Work instructions:
Pull each line containing "nmiPending" out of the data and copy it.

Record set:

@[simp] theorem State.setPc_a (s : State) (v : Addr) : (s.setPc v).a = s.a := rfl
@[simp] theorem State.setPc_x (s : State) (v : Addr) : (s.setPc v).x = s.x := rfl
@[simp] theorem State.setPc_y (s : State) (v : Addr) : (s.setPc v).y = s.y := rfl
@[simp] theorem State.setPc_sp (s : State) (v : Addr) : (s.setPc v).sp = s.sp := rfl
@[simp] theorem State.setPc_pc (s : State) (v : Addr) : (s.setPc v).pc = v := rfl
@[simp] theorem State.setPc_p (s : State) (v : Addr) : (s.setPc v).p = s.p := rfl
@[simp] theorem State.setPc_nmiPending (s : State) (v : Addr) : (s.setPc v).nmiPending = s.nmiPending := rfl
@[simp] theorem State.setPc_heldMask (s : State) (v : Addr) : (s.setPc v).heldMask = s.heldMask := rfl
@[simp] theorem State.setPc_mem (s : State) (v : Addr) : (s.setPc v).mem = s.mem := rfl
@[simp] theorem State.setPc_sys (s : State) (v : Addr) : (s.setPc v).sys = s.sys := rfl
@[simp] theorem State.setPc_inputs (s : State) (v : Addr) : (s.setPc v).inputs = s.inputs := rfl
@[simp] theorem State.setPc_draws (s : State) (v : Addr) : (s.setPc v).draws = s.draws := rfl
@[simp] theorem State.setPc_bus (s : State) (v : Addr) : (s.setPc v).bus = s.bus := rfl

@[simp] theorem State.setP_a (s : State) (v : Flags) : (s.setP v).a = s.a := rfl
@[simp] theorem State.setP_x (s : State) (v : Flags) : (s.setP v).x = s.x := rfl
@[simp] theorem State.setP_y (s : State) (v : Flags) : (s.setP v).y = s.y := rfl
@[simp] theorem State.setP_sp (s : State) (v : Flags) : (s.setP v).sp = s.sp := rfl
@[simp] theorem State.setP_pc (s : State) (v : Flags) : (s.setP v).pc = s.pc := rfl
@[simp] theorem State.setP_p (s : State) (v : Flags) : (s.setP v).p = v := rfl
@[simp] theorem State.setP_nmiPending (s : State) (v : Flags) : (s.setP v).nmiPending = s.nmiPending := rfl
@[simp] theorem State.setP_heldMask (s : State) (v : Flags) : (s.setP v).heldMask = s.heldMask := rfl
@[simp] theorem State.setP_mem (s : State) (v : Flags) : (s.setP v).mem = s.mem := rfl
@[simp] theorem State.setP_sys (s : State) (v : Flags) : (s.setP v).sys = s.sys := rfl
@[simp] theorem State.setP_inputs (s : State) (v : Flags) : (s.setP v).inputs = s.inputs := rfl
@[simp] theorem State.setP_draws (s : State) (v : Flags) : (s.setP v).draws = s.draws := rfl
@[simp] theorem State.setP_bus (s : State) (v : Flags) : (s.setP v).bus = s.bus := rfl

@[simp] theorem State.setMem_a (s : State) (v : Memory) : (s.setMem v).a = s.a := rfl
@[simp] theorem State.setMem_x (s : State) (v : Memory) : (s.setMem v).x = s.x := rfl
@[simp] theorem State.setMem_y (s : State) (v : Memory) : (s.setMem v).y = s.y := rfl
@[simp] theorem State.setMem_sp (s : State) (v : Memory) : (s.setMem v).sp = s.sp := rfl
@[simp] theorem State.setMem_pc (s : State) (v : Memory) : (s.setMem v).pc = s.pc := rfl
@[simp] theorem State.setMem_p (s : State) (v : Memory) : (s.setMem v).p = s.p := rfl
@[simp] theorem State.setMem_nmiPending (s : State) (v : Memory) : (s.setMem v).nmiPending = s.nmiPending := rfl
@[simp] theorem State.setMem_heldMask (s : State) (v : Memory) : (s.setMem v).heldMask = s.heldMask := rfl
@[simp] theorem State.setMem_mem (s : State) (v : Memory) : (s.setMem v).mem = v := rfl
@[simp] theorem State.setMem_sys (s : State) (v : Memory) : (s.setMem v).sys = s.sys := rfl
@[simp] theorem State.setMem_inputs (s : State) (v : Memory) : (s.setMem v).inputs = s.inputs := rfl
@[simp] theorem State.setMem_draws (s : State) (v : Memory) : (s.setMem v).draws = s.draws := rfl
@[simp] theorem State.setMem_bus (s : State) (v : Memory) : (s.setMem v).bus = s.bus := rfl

Response to the exercise:
@[simp] theorem State.setPc_nmiPending (s : State) (v : Addr) : (s.setPc v).nmiPending = s.nmiPending := rfl
@[simp] theorem State.setP_nmiPending (s : State) (v : Flags) : (s.setP v).nmiPending = s.nmiPending := rfl
@[simp] theorem State.setMem_nmiPending (s : State) (v : Memory) : (s.setMem v).nmiPending = s.nmiPending := rfl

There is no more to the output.